ACTIVITY:
For the data below, report the number of lines that contain the string "LineFrame" and nothing else.

[Stored data]
theorem actClock_goesOn {k : Fin 4} (h : s.member.state = .active) (hclk : clk.toNat = k.val) (hop : op = 2 ∨ op = 3)
    (hset : (clockOf s k).state ≠ .unset) : act (.clock clk op value) s = queued (placeClock k op value) s := by
  have hlt : clk.toNat < 4 := hclk ▸ k.isLt
  obtain rfl : (⟨clk.toNat, hlt⟩ : Fin 4) = k := Fin.ext hclk
  have hargs : (decide (op = 1) || decide (op = 2) || decide (op = 3)) = true := by rcases hop with rfl | rfl <;> decide
  rw [actClock_of_lt hlt, lineTest_passed h hargs]
  exact if_neg fun hunset => hset hunset.2

end

/-! ## The refusals (R177) -/

section
variable {s : State}

theorem fire_refused {cue : BitVec 16} {trim : Byte} {body : List Byte} (hready : panelReady s)
    (hact : act (.fire cue trim) (frameEnded s) = (frameEnded s, body)) :
    answersOnly s .fire (.fire cue trim) 0x02 body := answersOnly_of_act hready (fun _ => rfl) hact (by simp)

theorem release_refused {cue : BitVec 16} {mode : Byte} {body : List Byte} (hready : panelReady s)
    (hact : act (.release cue mode) (frameEnded s) = (frameEnded s, body)) :
    answersOnly s .release (.release cue mode) 0x03 body := answersOnly_of_act hready (fun _ => rfl) hact (by simp)

theorem hush_refused {mask : Byte} {body : List Byte} (hready : panelReady s)
    (hact : act (.hush mask) (frameEnded s) = (frameEnded s, body)) :
    answersOnly s .hush (.hush mask) 0x04 body := answersOnly_of_act hready (fun _ => rfl) hact (by simp)

theorem arm_refused {profile : Byte} {body : List Byte} (hready : panelReady s)
    (hact : act (.arm profile) (frameEnded s) = (frameEnded s, body)) :
    answersOnly s .arm (.arm profile) 0x05 body := answersOnly_of_act hready (fun _ => rfl) hact (by simp)

theorem clock_refused {clk op : Byte} {value : Triple} {body : List Byte} (hready : panelReady s)
    (hact : act (.clock clk op value) (frameEnded s) = (frameEnded s, body)) :
    answersOnly s .clock (.clock clk op value) 0x06 body := answersOnly_of_act hready (fun _ => rfl) hact (by simp)

end

/-- Settles O45. -/
theorem refusedCommandsChangeNothing : Obligations.RefusedCommandsChangeNothing := by
  intro s hready fired released hushed armed clocked
  refine ⟨fun hstate cue a b c value => ⟨fire_refused hready (actFire_notActive (s := frameEnded s) hstate),
      release_refused hready (actRelease_notActive (s := frameEnded s) hstate),
      hush_refused hready (actHush_notActive (s := frameEnded s) hstate),
      arm_refused hready (actArm_notActive (s := frameEnded s) hstate),
      clock_refused hready (actClock_notActive (s := frameEnded s) hstate)⟩, fun hstate cue a b c value => ?_⟩
  have hactive : (frameEnded s).member.state = .active := hstate
  refine ⟨fun h => release_refused hready (actRelease_badArgument hactive h), fun h => arm_refused hready (actArm_badArgument hactive h),
    fun h => clock_refused hready (actClock_badArgument hactive h), fun h => fire_refused hready (actFire_unknown hactive h),
    fun k hk hop hset => clock_refused hready (actClock_unset hactive hk hop hset),
    fun hcue hsoon => fire_refused hready (actFire_tooSoon hactive hcue (tooSoon_iff.mpr hsoon)), fun hfull => ?_⟩
  have hfull' : 4 ≤ (frameEnded s).txq.entries.length := hfull
  exact ⟨hush_refused hready ((actHush_goesOn hactive).trans (queued_full hfull')),
    fun h => arm_refused hready ((actArm_goesOn hactive h).trans (queued_full hfull')),
    fun hcue hmode => release_refused hready ((actRelease_goesOn hactive hcue hmode).trans (queued_full hfull')),
    fun h => clock_refused hready ((actClock_load hactive h).trans (queued_full hfull')),
    fun k hk hop hset => clock_refused hready ((actClock_goesOn hactive hk hop hset).trans (queued_full hfull')),
    fun hcue htx hrefire =>
      fire_refused hready ((actFire_goesOn hactive hcue (tooSoon_false htx hrefire)).trans (queued_full hfull'))⟩

/-! ## The frames that the commands place (R148, R182 to R186) -/

/-- A command's frame stands at the end of the transmit queue, and beside it the Panel Port alone, and of an ARM the Lockout Unit
too, may differ. -/
def commandPlaces (s t : State) (p : Producer) (f : LineFrame) : Prop :=
  t.txq.entries = s.txq.entries ++
    [{ frame := encodeFrame (ownNumber s) f, producer := p, cls := f.kind.cls, seq := s.txq.nextSeq, fails := 0,
       withdrawn := false, placedAt := s.now }] ∧
    t = { s with txq := t.txq, panel := t.panel, lockout := t.lockout } ∧ (p ≠ .lockoutUnit → t.lockout = s.lockout)

theorem commandPlaces_of_placed {s t u : State} {p : Producer} {f : LineFrame} (ht : t = { placeFrame p f u with panel := t.panel })
    (hu : u = { s with panel := u.panel, lockout := u.lockout }) (hlockout : p ≠ .lockoutUnit → u.lockout = s.lockout) :
    commandPlaces s t p f := by
  have htxq : u.txq = s.txq := by rw [hu]
  have hnow : u.now = s.now := by rw [hu]
  have hown : ownNumber u = ownNumber s := by rw [hu]; rfl
  refine ⟨?_, ?_, fun hp => ?_⟩
  · rw [ht, ← htxq, ← hnow, ← hown]
    rfl
  · rw [ht, hu]
    rfl
  · rw [ht]
    exact hlockout hp

/-- A command whose act places a frame: its frame stands in the queue, and its answer in the slot. -/
theorem exec_places {i : Instr} {c : PanelCommand} {frame : List RawChar} {s u : State} {p : Producer} {f : LineFrame}
    {body : List Byte} (hready : panelReady s) (hc : judgeCommand frame = some c)
    (hrow : exec i s = .next (receiveFrame c.row frame s)) (hact : act c (frameEnded s) = (placeFrame p f u, body))
    (hu : u = { s with panel := u.panel, lockout := u.lockout }) (hrx : u.panel.rx = .hunting)
    (hlockout : p ≠ .lockoutUnit → u.lockout = s.lockout) (hload : c ≠ .reload) :
    ∃ t, exec i s = .next t ∧ commandPlaces s t p f ∧ t.lockout = u.lockout ∧ t.panel.fireCounter = u.panel.fireCounter ∧
      t.clocks = s.clocks ∧ t.panel.answer = some { kind := c.code, body := body, reload := false } := by
  obtain ⟨t, hexec, ht, hpanel, -, -⟩ := exec_of_act hready hc hrow hact hrx hload
  refine ⟨t, hexec, commandPlaces_of_placed ht hu hlockout, ?_, ?_, ?_, ?_⟩
  · rw [ht]
    rfl
  · rw [hpanel]
    rfl
  · rw [ht, hu]
    rfl
  · rw [hpanel]

/-- The frame of a CLOCK command (R106). -/
theorem placeClock_eq {s : State} {k : Fin 4} {clk op : Byte} (hclk : clk.toNat = k.val) (value : Triple) :
    placeClock k op value s =
      (placeFrame .clockUnit (.clock clk op (if op = 1 then (clockOf s k).epoch + 1 else (clockOf s k).epoch)
        (if op = 1 then value else (clockOf s k).value)) s,
       [0, if op = 1 then (clockOf s k).epoch + 1 else (clockOf s k).epoch] ++
        bytes3 (if op = 1 then value else (clockOf s k).value)) := by
  have hnumber : nat1 k.val = clk := by rw [nat1, ← hclk, BitVec.ofNat_toNat, BitVec.setWidth_eq]
  rw [placeClock, hnumber]
  rfl

/-- Settles O44. -/
theorem lineCommandsQueueFrames : Obligations.LineCommandsQueueFrames := by
  intro s hready hstate hroom placed
  have hactive : (frameEnded s).member.state = .active := hstate
  have hroom' : (frameEnded s).txq.entries.length < 4 := hroom
  refine ⟨fun cue trim frame hc hcue htx hrefire => ?_, fun cue mode frame hc hcue hmode => ?_, fun mask frame hc => ?_,
    fun profile frame hc hprofile => ?_, fun c clk op value frame hc hclk => ⟨fun hop => ?_, fun hop hset => ?_⟩⟩
  · have hact := (actFire_goesOn (trim := trim) hactive hcue (tooSoon_false htx hrefire)).trans (queued_room hroom')
    obtain ⟨t, hexec, hplaced, -, hcounter, -, hanswer⟩ :=
      exec_places (i := .fire frame) hready hc rfl hact rfl rfl (fun _ => rfl) (by simp)
    exact ⟨t, hexec, hplaced, hcounter, hanswer⟩
  · have hact := (actRelease_goesOn hactive hcue hmode).trans (queued_room hroom')
    obtain ⟨t, hexec, hplaced, -, -, -, hanswer⟩ :=
      exec_places (i := .release frame) hready hc rfl hact rfl rfl (fun _ => rfl) (by simp)
    exact ⟨t, hexec, hplaced, hanswer⟩
  · have hact := (actHush_goesOn (mask := mask) hactive).trans (queued_room hroom')
    obtain ⟨t, hexec, hplaced, -, -, -, hanswer⟩ :=
      exec_places (i := .hush frame) hready hc rfl hact rfl rfl (fun _ => rfl) (by simp)
    exact ⟨t, hexec, hplaced, hanswer⟩
  · have hact := (actArm_goesOn hactive hprofile).trans (queued_room hroom')
    obtain ⟨t, hexec, hplaced, hlockout, -, -, hanswer⟩ :=
      exec_places (i := .arm frame) hready hc rfl hact rfl rfl (fun hp => absurd rfl hp) (by simp)
    exact ⟨t, hexec, hplaced, hlockout, hanswer⟩
  · subst hop
    have hlt : clk.toNat < 4 := hclk ▸ c.isLt
    obtain rfl : (⟨clk.toNat, hlt⟩ : Fin 4) = c := Fin.ext hclk
    have hact := ((actClock_load (value := value) hactive hlt).trans (queued_room hroom')).trans (placeClock_eq rfl value)
    obtain ⟨t, hexec, hplaced, -, -, hclocks, hanswer⟩ :=
      exec_places (i := .clock frame) hready hc rfl hact rfl rfl (fun _ => rfl) (by simp)
    exact ⟨t, hexec, hplaced, hclocks, hanswer⟩
  · have hne : op ≠ 1 := by rcases hop with rfl | rfl <;> decide
    have hact := ((actClock_goesOn (value := value) hactive hclk hop hset).trans (queued_room hroom')).trans (placeClock_eq hclk value)
    rw [if_neg hne, if_neg hne] at hact
    obtain ⟨t, hexec, hplaced, -, -, hclocks, hanswer⟩ :=
      exec_places (i := .clock frame) hready hc rfl hact rfl rfl (fun _ => rfl) (by simp)
    exact ⟨t, hexec, hplaced, hclocks, hanswer⟩
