theorem slotSample_runs {level : Bool} {s : State} (h : s.line.passed < 31) : slotSample level s =
    (withLine (fun l => { l with
      passed := s.line.passed + 1, slotFirst := firstTally level s, slotSecond := secondTally level s }) s, []) := by
  rw [slotSample_eq, if_pos (by omega)]

/-- At its last sample the slot is judged by what it has read. -/
theorem slotSample_last {level : Bool} {s : State} (h : s.line.passed = 31) : slotSample level s =
    if 2 ≤ s.line.slotFirst ∧ 2 ≤ s.line.slotSecond then (frameAccepted s, [.frameAccepted]) else frameVetoed s := by
  have hfirst : firstTally level s = s.line.slotFirst := if_neg (by omega)
  have hsecond : secondTally level s = s.line.slotSecond := by
    rw [secondTally, if_neg (by omega), h]
    rfl
  rw [slotSample_eq, if_neg (by omega), hfirst, hsecond]
  exact if_congr (by simp [majorityHigh]) rfl rfl

theorem frameAccepted_noAttempt {s : State} (h : s.line.attempt = none) : NoAttempt s (frameAccepted s) := by
  rw [frameAccepted_of_none (slotAttempt_none_of h)]
  refine { attempt := ?_, frame := ?_ }
  · rw [enqueueAccepted_line]
    exact h
  · rw [enqueueAccepted_frame_eq]
    rfl

theorem frameVetoed_noAttempt {s : State} (h : s.line.attempt = none) : NoAttempt s (frameVetoed s).1 := by
  rw [frameVetoed_of_none (slotAttempt_none_of h)]
  exact { attempt := h }

theorem slotSample_noAttempt {level : Bool} {s : State} (h : s.line.attempt = none) : NoAttempt s (slotSample level s).1 := by
  rw [slotSample_eq]
  split
  · exact { attempt := h }
  · cases majorityHigh (firstTally level s) && majorityHigh (secondTally level s) with
    | true => exact frameAccepted_noAttempt h
    | false => exact frameVetoed_noAttempt h

theorem receiverSample_noAttempt {level : Bool} {s : State} (h : s.line.attempt = none) :
    NoAttempt s (receiverSample level s).1 := by
  unfold receiverSample
  split
  · show NoAttempt s (lineStuck s)
    simp only [lineStuck, h]
    exact { attempt := h }
  · split
    · refine { attempt := ?_ }
      show s.line.attempt.map _ = none
      rw [h]
      rfl
    · split
      · exact (jamSample_lineOnly s).noAttempt ((jamSample_kept s).attempt.trans h)
      · by_cases hrx : s.line.rx = .slot
        · have hslot : stateSample level s = slotSample level s := by simp only [stateSample, hrx]
          rw [hslot]
          exact slotSample_noAttempt h
        · exact (stateSample_lineOnly hrx).noAttempt ((stateSample_kept hrx).attempt.trans h)

section
variable {clk : Word} {level : Bool} {s : State}

theorem sent_of_none (h : s.line.attempt = none) : sent clk level s = heard clk level s := by
  have hheard : (heard clk level s).line.attempt = none := by
    rw [heard_eq]
    exact h
  simp only [sent, sendingSample, hheard]

theorem received_of_none (h : s.line.attempt = none) :
    received clk level s = (receiverSample level (heard clk level s)).1 := by
  rw [received, sent_of_none h]

theorem received_noAttempt (h : s.line.attempt = none) : NoAttempt s (received clk level s) := by
  have hheard : (heard clk level s).line.attempt = none := by
    rw [heard_eq]
    exact h
  rw [received_of_none h]
  obtain ⟨hattempt, hframe⟩ := receiverSample_noAttempt (level := level) hheard
  refine ⟨hattempt, ?_⟩
  rw [hframe, heard_outside]

theorem concluded_of_none (h : s.line.attempt = none) : concluded clk level s = received clk level s := by
  rw [concluded, ownSlotEnd_of_none (slotAttempt_none_of (received_noAttempt h).attempt)]

end

/-! ## What is driven, and the beginning of an attempt (R114, R122) -/

theorem drive_driver (s : State) : (drive s).line.driver =
    if 0 < s.line.jamLeft then .jam
    else if (decide (s.line.rx = .slot) && s.line.slotVeto) || s.line.drivesOwed then .veto
    else if drivesAttempt s then .attempt
    else .released := rfl

theorem drivesOwed_none {l : LineInterface} (h : l.vetoOwed = none) : l.drivesOwed = false := by
  simp only [LineInterface.drivesOwed, h]

theorem drivesOwed_some {l : LineInterface} {n : Nat} (h : l.vetoOwed = some n) : l.drivesOwed = decide (192 ≤ n + 1) := by
  simp only [LineInterface.drivesOwed, h]
  rfl

theorem drivesAttempt_none {s : State} (h : s.line.attempt = none) : drivesAttempt s = false := by
  simp only [drivesAttempt, h]

theorem drive_quiet {s : State} (hjam : s.line.jamLeft = 0) (hslot : (decide (s.line.rx = .slot) && s.line.slotVeto) = false)
    (howed : s.line.drivesOwed = false) : (drive s).line.driver = if drivesAttempt s then .attempt else .released := by
  rw [drive_driver, if_neg (by omega), hslot, howed]
  rfl

theorem drive_released {s : State} (hjam : s.line.jamLeft = 0) (hslot : (decide (s.line.rx = .slot) && s.line.slotVeto) = false)
    (howed : s.line.drivesOwed = false) (hattempt : drivesAttempt s = false) : (drive s).line.driver = .released := by
  rw [drive_quiet hjam hslot howed, hattempt]
  rfl

/-- What is driven after a sample that leaves no attempt is no attempt's. -/
theorem drive_not_attempt {s : State} (h : s.line.attempt = none) : (drive s).line.driver ≠ .attempt := by
  rw [drive_driver, drivesAttempt_none h]
  split
  · exact fun h => nomatch h
  · split
    · exact fun h => nomatch h
    · exact fun h => nomatch h

theorem idleHolds_iff {s : State} : idleHolds s = true ↔
    s.line.rx = .outside ∧ 224 ≤ s.line.idleCount ∧ s.line.lows = 0 ∧ s.line.hunt.pending = false := by
  rw [idleHolds, Bool.and_eq_true, Bool.and_eq_true, Bool.and_eq_true, decide_eq_true_eq, decide_eq_true_eq, decide_eq_true_eq,
    Bool.not_eq_true', and_assoc, and_assoc]
  exact Iff.rfl

theorem beginSample_of_not {s : State} (h : idleHolds s ≠ true ∨ s.line.attempt ≠ none ∨ s.line.vetoOwed ≠ none) :
    beginSample s = (s, []) := by
  have hnone : nextAttempt s = none := by
    cases hnext : nextAttempt s with
    | none => rfl
    | some e =>
      obtain ⟨-, -, hidle, hattempt, howed, -⟩ := nextAttempt_some hnext
      exact (h.elim (· hidle) fun h => h.elim (· hattempt) (· howed)).elim
  simp only [beginSample, hnone]

theorem beginSample_of_rx {s : State} (h : s.line.rx ≠ .outside) : beginSample s = (s, []) :=
  beginSample_of_not (.inl fun hidle => h (idleHolds_iff.mp hidle).1)

theorem beginSample_of_count {s : State} (h : s.line.idleCount < 224) : beginSample s = (s, []) :=
  beginSample_of_not (.inl fun hidle => Nat.not_le_of_lt h (idleHolds_iff.mp hidle).2.1)

theorem beginSample_of_low {s : State} (h : s.line.lows ≠ 0) : beginSample s = (s, []) :=
  beginSample_of_not (.inl fun hidle => h (idleHolds_iff.mp hidle).2.2.1)

theorem maySend_iff {s : State} {e : TxEntry} : maySend s e = true ↔
    s.member.state = .active ∨ (s.member.state = .joining ∧ kindOf e.frame = some .join) := by
  simp [maySend]

/-- The beginning of the attempt of the head. -/
theorem beginSample_starts {s : State} {e : TxEntry} (hmay : mayAttempt s e) (hidle : idleHolds s = true)
    (hattempt : s.line.attempt = none) (howed : s.line.vetoOwed = none) (hdriver : s.line.driver = .released) :
    beginSample s = (withLine (fun l => { l with driver := .attempt, attempt := some (Attempt.start e) }) s, [.attemptStart]) := by
  obtain ⟨hhead, hstate⟩ := hmay
  have hhead' : txHead (placedEntries s) = some e := hhead
  have hnext : nextAttempt s = some e := by
    simp only [nextAttempt, hhead', maySend_iff.mpr hstate, hidle, hattempt, howed, hdriver, Option.isNone_none, Bool.and_self,
      decide_true, if_true]
  simp only [beginSample, hnext]

theorem beginSample_stays {s : State} (h : ∀ e, ¬ mayAttempt s e) : beginSample s = (s, []) := by
  have hnone : nextAttempt s = none := by
    cases hnext : nextAttempt s with
    | none => rfl
    | some e =>
      obtain ⟨hhead, hmay, -⟩ := nextAttempt_some hnext
      exact absurd ⟨hhead, maySend_iff.mp hmay⟩ (h e)
  simp only [beginSample, hnone]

OUTPUT OF THE TASK:
3